»»

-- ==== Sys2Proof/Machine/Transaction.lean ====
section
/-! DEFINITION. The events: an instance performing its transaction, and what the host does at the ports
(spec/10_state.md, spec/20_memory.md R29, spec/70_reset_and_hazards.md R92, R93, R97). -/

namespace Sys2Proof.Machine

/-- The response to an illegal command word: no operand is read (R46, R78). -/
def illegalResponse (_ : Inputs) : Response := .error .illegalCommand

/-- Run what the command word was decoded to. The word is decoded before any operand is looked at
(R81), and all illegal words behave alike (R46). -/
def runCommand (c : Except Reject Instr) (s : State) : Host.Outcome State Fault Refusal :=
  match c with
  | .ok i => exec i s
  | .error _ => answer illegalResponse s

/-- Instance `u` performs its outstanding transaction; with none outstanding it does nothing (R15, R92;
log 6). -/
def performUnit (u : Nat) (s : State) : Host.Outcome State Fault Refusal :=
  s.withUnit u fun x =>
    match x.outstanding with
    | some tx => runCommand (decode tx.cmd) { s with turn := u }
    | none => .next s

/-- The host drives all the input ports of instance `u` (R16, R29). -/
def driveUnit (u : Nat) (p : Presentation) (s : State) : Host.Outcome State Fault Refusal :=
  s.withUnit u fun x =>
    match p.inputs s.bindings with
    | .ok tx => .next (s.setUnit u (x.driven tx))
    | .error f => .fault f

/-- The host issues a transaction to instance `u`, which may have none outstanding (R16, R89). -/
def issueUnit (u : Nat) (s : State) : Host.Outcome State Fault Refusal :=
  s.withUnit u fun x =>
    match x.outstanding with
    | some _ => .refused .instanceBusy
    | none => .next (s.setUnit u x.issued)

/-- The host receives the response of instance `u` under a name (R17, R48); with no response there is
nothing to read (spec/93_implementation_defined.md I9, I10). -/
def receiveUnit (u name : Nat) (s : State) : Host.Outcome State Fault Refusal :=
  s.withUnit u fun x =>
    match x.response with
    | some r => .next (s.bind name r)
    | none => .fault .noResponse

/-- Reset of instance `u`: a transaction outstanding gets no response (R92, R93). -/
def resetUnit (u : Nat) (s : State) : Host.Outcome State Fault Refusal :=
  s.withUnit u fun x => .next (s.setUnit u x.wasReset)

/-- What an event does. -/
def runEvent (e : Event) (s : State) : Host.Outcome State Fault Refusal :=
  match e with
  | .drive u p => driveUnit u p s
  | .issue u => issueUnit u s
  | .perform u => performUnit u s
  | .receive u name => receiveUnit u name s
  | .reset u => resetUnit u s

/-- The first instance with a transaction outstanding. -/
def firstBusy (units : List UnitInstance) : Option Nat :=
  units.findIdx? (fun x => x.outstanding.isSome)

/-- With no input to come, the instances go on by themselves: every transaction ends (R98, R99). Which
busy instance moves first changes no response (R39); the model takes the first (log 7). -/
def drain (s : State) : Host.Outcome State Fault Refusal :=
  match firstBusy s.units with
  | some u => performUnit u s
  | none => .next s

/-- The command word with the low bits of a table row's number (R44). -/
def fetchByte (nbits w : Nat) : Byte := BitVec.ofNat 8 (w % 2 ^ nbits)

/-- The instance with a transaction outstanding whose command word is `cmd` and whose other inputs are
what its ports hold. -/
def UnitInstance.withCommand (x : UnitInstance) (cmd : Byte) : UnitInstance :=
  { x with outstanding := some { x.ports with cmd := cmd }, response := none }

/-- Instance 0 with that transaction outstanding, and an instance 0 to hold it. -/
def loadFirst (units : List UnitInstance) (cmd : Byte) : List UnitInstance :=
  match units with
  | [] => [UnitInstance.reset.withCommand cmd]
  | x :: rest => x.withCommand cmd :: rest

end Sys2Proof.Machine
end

««
»»

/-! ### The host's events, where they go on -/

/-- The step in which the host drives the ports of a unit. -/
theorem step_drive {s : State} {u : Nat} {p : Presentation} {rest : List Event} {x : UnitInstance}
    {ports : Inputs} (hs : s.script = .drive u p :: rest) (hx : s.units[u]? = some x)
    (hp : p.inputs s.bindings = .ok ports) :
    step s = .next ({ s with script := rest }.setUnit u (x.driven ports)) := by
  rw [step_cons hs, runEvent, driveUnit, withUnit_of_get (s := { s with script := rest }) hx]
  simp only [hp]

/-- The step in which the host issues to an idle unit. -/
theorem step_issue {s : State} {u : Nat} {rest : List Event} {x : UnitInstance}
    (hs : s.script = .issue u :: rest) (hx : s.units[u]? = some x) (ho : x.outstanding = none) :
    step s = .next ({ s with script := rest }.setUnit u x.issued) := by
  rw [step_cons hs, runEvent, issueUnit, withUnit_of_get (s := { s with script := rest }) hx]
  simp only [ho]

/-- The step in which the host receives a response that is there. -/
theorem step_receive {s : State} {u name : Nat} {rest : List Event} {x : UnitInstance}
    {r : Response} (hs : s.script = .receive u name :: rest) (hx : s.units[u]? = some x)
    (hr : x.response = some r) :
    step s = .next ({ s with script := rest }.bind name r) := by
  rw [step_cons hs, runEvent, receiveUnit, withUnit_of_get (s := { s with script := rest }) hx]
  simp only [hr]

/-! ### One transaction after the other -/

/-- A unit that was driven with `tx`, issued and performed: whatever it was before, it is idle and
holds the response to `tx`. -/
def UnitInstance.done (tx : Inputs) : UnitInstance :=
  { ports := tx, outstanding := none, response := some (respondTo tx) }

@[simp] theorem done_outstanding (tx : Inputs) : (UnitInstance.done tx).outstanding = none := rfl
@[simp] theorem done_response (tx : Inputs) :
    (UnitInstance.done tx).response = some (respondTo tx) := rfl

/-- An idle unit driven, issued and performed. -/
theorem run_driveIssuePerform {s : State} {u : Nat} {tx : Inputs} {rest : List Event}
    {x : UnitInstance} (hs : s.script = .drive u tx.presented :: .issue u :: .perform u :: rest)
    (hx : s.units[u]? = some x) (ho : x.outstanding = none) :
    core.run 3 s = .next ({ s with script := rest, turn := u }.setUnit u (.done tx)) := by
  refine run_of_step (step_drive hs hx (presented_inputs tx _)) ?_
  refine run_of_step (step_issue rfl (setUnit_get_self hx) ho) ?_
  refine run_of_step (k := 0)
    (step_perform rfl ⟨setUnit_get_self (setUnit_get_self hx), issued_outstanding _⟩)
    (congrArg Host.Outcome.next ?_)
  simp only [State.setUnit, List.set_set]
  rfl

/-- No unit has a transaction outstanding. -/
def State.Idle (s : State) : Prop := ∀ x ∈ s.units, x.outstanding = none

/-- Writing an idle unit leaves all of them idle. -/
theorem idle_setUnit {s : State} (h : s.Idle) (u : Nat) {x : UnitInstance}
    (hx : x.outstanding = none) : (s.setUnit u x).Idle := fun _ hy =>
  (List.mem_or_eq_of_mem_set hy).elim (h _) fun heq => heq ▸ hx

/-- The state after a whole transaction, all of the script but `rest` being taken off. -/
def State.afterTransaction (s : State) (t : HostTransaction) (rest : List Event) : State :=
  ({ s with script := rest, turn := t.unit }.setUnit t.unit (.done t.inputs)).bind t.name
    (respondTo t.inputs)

««
»»

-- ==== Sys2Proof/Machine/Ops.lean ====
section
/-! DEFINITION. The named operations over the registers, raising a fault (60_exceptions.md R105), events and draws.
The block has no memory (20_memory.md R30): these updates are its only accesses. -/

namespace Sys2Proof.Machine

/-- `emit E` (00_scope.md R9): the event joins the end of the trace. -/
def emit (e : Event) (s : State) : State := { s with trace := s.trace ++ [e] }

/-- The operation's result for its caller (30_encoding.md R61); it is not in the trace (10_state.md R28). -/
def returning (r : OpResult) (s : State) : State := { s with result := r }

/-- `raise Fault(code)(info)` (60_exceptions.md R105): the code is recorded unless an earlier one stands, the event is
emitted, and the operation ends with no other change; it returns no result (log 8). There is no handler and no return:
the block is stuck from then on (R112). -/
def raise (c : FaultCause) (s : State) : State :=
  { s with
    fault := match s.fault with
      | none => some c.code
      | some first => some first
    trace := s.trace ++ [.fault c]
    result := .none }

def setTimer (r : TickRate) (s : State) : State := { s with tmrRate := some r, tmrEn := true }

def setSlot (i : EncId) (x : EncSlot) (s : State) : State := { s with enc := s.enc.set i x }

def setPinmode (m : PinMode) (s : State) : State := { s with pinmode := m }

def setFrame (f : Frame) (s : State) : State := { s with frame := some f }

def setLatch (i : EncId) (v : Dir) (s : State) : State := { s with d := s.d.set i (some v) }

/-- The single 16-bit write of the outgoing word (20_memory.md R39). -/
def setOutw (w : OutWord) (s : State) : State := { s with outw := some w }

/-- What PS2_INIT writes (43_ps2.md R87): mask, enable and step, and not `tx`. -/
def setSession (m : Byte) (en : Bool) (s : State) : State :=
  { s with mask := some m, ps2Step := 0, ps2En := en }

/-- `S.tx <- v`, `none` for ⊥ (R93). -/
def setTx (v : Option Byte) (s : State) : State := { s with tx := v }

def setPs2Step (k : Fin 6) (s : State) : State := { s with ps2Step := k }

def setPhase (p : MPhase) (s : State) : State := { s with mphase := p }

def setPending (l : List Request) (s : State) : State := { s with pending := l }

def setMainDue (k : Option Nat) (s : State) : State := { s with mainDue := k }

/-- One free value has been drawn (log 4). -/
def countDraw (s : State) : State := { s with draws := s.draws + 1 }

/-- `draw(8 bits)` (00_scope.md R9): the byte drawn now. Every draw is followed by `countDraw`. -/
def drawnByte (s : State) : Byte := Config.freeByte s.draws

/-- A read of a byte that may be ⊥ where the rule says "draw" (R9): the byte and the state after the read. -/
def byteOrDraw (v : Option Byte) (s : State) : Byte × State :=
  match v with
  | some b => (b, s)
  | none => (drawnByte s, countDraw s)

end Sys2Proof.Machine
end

««

PROBLEM DESCRIPTION:
What do the lines above say from the one containing "-- ==== Sys2Proof/Machine/Transaction.lean" down to the one containing "(R46, R78). -/"? Return them exactly, both end lines included, and only them.

TASK OUTPUT:
-- ==== Sys2Proof/Machine/Transaction.lean ====
section
/-! DEFINITION. The events: an instance performing its transaction, and what the host does at the ports
(spec/10_state.md, spec/20_memory.md R29, spec/70_reset_and_hazards.md R92, R93, R97). -/

namespace Sys2Proof.Machine

/-- The response to an illegal command word: no operand is read (R46, R78). -/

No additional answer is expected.